Kremlin takes over sanctioned Russian-Venezuelan bank
The Russian government has decided to take over VTB Bank’s shares in Evrofinance Mosnarbank, which has come under sanctions for servicing payments by the Nicolas Maduro regime in Venezuela.
VTB’s share in the bank of 25% plus one share, which is held through VTB’s foreign offices and ITC Consultants, will most likely be transferred to the Federal Agency for State Property Management at no cost, VTB head Andrey Kostin announced on Thursday.
“The decision has been made, and it has been approved by Russian First Deputy Prime Minister Anton Siluanov,” the Russian news agency TASS cites Kostin as saying. The deal will be processed soon after it has been approved by the Federal Antimonopoly Service and the Bank of Russia.
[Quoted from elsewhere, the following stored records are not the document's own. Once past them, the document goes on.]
-- ==== Sys2Proof/Machine/Axes.lean ====
section
/-! DEFINITION. Machine/Axes.lean: the state changes of an axis that several commands share (chapters 7 and 8), with the
Interlock Table's answer to them (chapter 9). -/

namespace Sys2Proof.Machine

/-- The axis is in WARN, RUN or STOPPING. -/
def AxisRec.inMotion (ax : AxisRec) : Bool :=
  match ax.state with | .warn | .run | .stopping => true | _ => false

/-- Another axis in WARN, RUN or STOPPING names load n as its courtesy load (R137). -/
def State.otherForces (s : State) (a : AxisNo) (n : LoadNo) : Bool :=
  allAxes.any fun b => b != a && (s.axis b).inMotion && (s.axis b).courtesy == some n

/-- The courtesy load of axis a is forced; its rise was granted beforehand (R58, R110, R137). -/
def State.forceCourtesy (s : State) (a : AxisNo) : State :=
  match (s.axis a).courtesy with
  | none => s
  | some n => s.storeLoad n (s.load n).toForced

/-- The courtesy load of axis a is unforced unless another axis holds it (R135 step 3, R137). -/
def State.releaseCourtesy (s : State) (a : AxisNo) : State :=
  match (s.axis a).courtesy with
  | none => s
  | some n => if s.otherForces a n then s else s.storeLoad n (s.load n).toUnforced

/-- The axis gives back its HELD DEMAND (R110). -/
def State.releaseDemand (s : State) (a : AxisNo) : State :=
  (s.setHeld a 0).setCommitted (s.budget.committed - s.held a)

/-- The record of an axis that has taken a state out of motion: drive off, SPEED 0, every timer of RUN and STOPPING
stopped (R135 step 1); REST REMAINING stands in REST alone. -/
def AxisRec.atRest (ax : AxisRec) (st : AxisState) : AxisRec :=
  { ax with
    state := st, speed := 0, rampTimer := none, brakeTimer := none, confirmTimer := none, monitoring := false
    pulseWatch := none, overCurrentTimer := none
    restRemaining := if st = .rest then ax.restRemaining else none }

/-- Steps 2 and 3 of R135, and then the answer to their falls; the release of demand by an abandoned axis is exempt
(R111). -/
def State.giveBack (s : State) (a : AxisNo) (exempt : Bool) : State :=
  let s2 := s.releaseDemand a
  let s3 := s2.releaseCourtesy a
  if (decide (0 < s.held a) && !exempt) || decide (s3.budget.committed < s2.budget.committed) then s3.answerFall else s3

/-- Steps 4 and 5 of R135, the axis having taken state st. -/
def State.endMotion (s : State) (a : AxisNo) (st : AxisState) : State :=
  let t := s.setChannel a (s.channel a).finish
  if st = .rest then t else t.setAxis a { t.axis a with pending := none }

/-- An axis leaving motion for PARKED, REST or LOCKOUT (R135 steps 1 to 5). -/
def State.leaveMotion (s : State) (a : AxisNo) (st : AxisState) (exempt : Bool := false) : State :=
  ((s.setAxis a ((s.axis a).atRest st)).giveBack a exempt).endMotion a st

/-- PARKED with the end reason given (R135), the change not yet passed on. -/
def State.parkCore (s : State) (a : AxisNo) (er : EndReason) (exempt : Bool := false) : State :=
  (s.setAxis a { s.axis a with endReason := er }).leaveMotion a .parked exempt

/-- The record of an axis entering STOPPING (R136): the timers of RUN but the ramp stop, STALL COUNT returns to 0 after
64 counts of travel (R138), and at SPEED 0 the brake settle begins at once. -/
def AxisRec.toStopping (ax : AxisRec) (er : EndReason) : AxisRec :=
  { ax with
    state := .stopping, endReason := er
    stallCount := if 64 ≤ ax.runDistance then 0 else ax.stallCount
    confirmTimer := none, monitoring := false, pulseWatch := none, overCurrentTimer := none
    rampTimer := if ax.speed = 0 then none else ax.rampTimer
    brakeTimer := if ax.speed = 0 then some brakeSettleMs else none }

/-- STOPPING with the end reason given, the change not yet passed on. -/
def State.stopCore (s : State) (a : AxisNo) (er : EndReason) : State := s.setAxis a ((s.axis a).toStopping er)

/-- The response of an axis to a block (R141), the change not yet passed on. -/
def State.blockCore (s : State) (a : AxisNo) : State :=
  match (s.axis a).state with
  | .warn => s.parkCore a .interlock
  | .run => s.stopCore a .interlock
  | _ => s

/-- A change of axis c is passed to the Interlock Table (R165): each entry that watches c and is satisfied stops its
subject if that moves in a direction it blocks, and the subject's own change is passed on in turn (R166). Each axis is
blocked at most once in an event, so a depth of three passes reaches the end of every chain. DESIGN CHOICE: the places are
taken in ascending number, and the chain of one subject ends before the next place is reached (log entry 14). -/
def State.passChange : Nat → AxisNo → State → State
  | 0, _, s => s
  | depth + 1, c, s =>
    allPlaces.foldl
      (fun s p =>
        match s.interlock p with
        | some e =>
          if e.condition = c ∧ s.entryStops e = true then
            State.passChange depth e.subject (s.blockCore e.subject)
          else s
        | none => s) s

/-- A change of axis a is passed to the Interlock Table (R144). -/
def State.tellInterlocks (s : State) (a : AxisNo) : State := State.passChange 3 a s

/-- The axis enters PARKED (R135). -/
def State.park (s : State) (a : AxisNo) (er : EndReason) (exempt : Bool := false) : State :=
  (s.parkCore a er exempt).tellInterlocks a

/-- The axis in RUN enters STOPPING (R136). -/
def State.stopMotion (s : State) (a : AxisNo) (er : EndReason) : State := (s.stopCore a er).tellInterlocks a

/-- The axis enters WARN with a pending motion, its grant made (R129 steps 2 to 6). -/
def State.enterWarn (s : State) (a : AxisNo) (p : Pending) : State :=
  let s1 := s.setAxis a { s.axis a with pending := some p }
  let s2 := s1.forceCourtesy a
  let s3 := s2.setAxis a { s2.axis a with state := .warn, speed := 0, restRemaining := none }
  let s4 := s3.setChannel a (s3.channel a).start
  s4.tellInterlocks a

/-- The target position recorded for a MOVE (R130). -/
def AxisRec.recordedTarget (ax : AxisRec) (position : Nat) : Option Nat :=
  if ax.verified = true ∧ position ≠ 65535 then some (max ax.softLow (min position ax.softHigh)) else none

/-- The first normal end of RUN that holds (R134); `homeEvent` is the home input becoming active, or an entry to RUN
with DIRECTION RETRACT that finds it active. -/
def AxisRec.normalEnd (ax : AxisRec) (homeEvent : Bool) : Option EndReason :=
  let target := match ax.pending with | some p => p.target | none => none
  let reached : Bool := match target with
    | some t => (match ax.direction with | .extend => decide (t ≤ ax.position) | .retract => decide (ax.position ≤ t))
    | none => false
  let limit : Bool := ax.verified && (match ax.direction with
    | .extend => decide (ax.softHigh ≤ ax.position)
    | .retract => decide (0 < ax.softLow) && decide (ax.position ≤ ax.softLow))
  if homeEvent = true ∧ ax.direction = .retract then some .home
  else if reached then some .target
  else if limit then some .limit
  else none

/-- The normal ends of an axis in RUN are tested, and the first that holds ends the run (R134). -/
def State.testEnds (s : State) (a : AxisNo) (homeEvent : Bool) : State :=
  if (s.axis a).state = .run then
    match (s.axis a).normalEnd homeEvent with
    | some er => s.stopMotion a er
    | none => s
  else s

/-- POSITION takes a value; a change is passed on (R133, R144). -/
def State.moveTo (s : State) (a : AxisNo) (position : Nat) : State :=
  if (s.axis a).position = position then s
  else (s.setAxis a { s.axis a with position := position }).tellInterlocks a

/-- Home is found: POSITION 0, VERIFIED set, each change passed on (R134). -/
def State.foundHome (s : State) (a : AxisNo) : State :=
  let ax := s.axis a
  let t := s.setAxis a { ax with position := 0, verified := true }
  if ax.position = 0 ∧ ax.verified = true then t else t.tellInterlocks a

/-- The record of an axis at steps 1 to 5 of its entry to RUN (R131). -/
def AxisRec.toRun (ax : AxisRec) : AxisRec :=
  { ax with
    direction := match ax.pending with | some p => p.direction | none => ax.direction
    runDistance := 0, speed := 0, state := .run
    rampTimer := some rampMs, confirmTimer := some confirmMs, brakeTimer := none
    monitoring := false, pulseWatch := none, overCurrentTimer := none }

/-- The entry to RUN of an axis in WARN on the channel's report; an axis not in WARN ignores it (R131). -/
def State.enterRun (s : State) (a : AxisNo) : State :=
  if (s.axis a).state = .warn then
    let s1 := s.setAxis a (s.axis a).toRun
    let atHome := (s1.axis a).direction == .retract && (s1.axisIn a).home
    let s2 := if atHome then s1.foundHome a else s1
    (s2.testEnds a atHome).tellInterlocks a
  else s

/-- A quick stop of an axis in RUN for an obstruction (R136, R156). -/
def State.quickStop (s : State) (a : AxisNo) (er : EndReason) : State :=
  let s1 := s.setAxis a { s.axis a with speed := 0, pending := none }
  s1.stopMotion a er

/-- The end of the HOLD claim of axis a, with the end reason the Claim Table gives (R140). -/
def State.claimEnded (s : State) (a : AxisNo) (er : EndReason) : State :=
  let lost := er == .leaseLost
  match (s.axis a).state with
  | .warn => (if lost then s.raiseMotionLeaseLost else s).park a er
  | .run => (if lost then s.raiseMotionLeaseLost else s).stopMotion a er
  | .rest =>
    let t := if lost && (s.axis a).pending.isSome then s.raiseMotionLeaseLost else s
    t.setAxis a { t.axis a with pending := none }
  | _ => s

/-- The response of an axis to HALT (R142). -/
def State.axisHalt (s : State) (a : AxisNo) : State :=
  match (s.axis a).state with
  | .warn | .rest => s.park a .halt
  | .run => (s.setAxis a { s.axis a with pending := none }).stopMotion a .halt
  | _ => s

/-- The response of an axis to budget abandonment (R141): its release of demand is exempt (R111). -/
def State.abandon (s : State) (a : AxisNo) : State :=
  if (s.axis a).state = .warn then s.park a .noBudget true else s

/-- A lockout for NO_LOAD (R148). -/
def State.noLoadLockout (s : State) (a : AxisNo) : State :=
  let s1 := s.setAxis a { s.axis a with endReason := .noLoad }
  ((s1.leaveMotion a .lockout).tellInterlocks a).raiseAxisFault

/-- A stall of an axis in RUN (R150). -/
def State.stall (s : State) (a : AxisNo) : State :=
  let ax := s.axis a
  let n := ax.stallCount + 1
  let s1 :=
    if 8 ≤ n then
      (s.setAxis a { ax with stallCount := 8, endReason := .stall, jam := some ax.position }).leaveMotion a .lockout
    else
      (s.setAxis a { ax with stallCount := n, endReason := .stall, restRemaining := some (restMs n) }).leaveMotion a .rest
  (s1.tellInterlocks a).raiseAxisFault

/-- The pulse watch is armed in the first event of monitored RUN in which SPEED is at or above CREEP SPEED (R149). -/
def AxisRec.armWatch (ax : AxisRec) : AxisRec :=
  if ax.monitoring = true ∧ ax.pulseWatch = none ∧ ax.creepSpeed ≤ ax.speed then
    { ax with pulseWatch := some (ax.stallWindow * tenMs) }
  else ax

end Sys2Proof.Machine
end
Kostin noted that VTB had tried to sell its share in the bank on a commercial basis. There had been an agreement that the government would buy the shares and the bank would become state-owned, but this decision “was not implemented”.
Evrofinance Mosnarbank was recently cut off from international payments. Visa and Mastercard suspended the bank’s membership, which led to its cards being blocked internationally, even in Russia. The cards cannot be used even in the bank’s own ATMs, despite the fact that such a mechanism was meant to have been guaranteed since 2015 by the Bank of Russia’s national payment cards system.
According to the US Treasury Department, Evrofinance had become the primary bank through which emissions of the failed Venezuelan cryptocurrency “El Petro” were financed: anyone who bought the cryptocurrency was encouraged to transfer the money to the Venezuelan government’s accounts at the Russian bank.
Bloomberg reported that the Maduro government has been using the bank since October to pay its suppliers. Officials in Caracas reportedly urged local banks and companies to make their international transactions through Evrofinance.
The Central Bank of Venezuela advised local banks to open accounts with Evrofinance in order to participate in currency auctions where bolivars were exchanged for dollars, euros and yuans.
After the US imposed sanctions on the Venezuelan state-owned oil company PDVSA, Evrofinance Mosnarbank has been used to process the company’s payments to contractors abroad.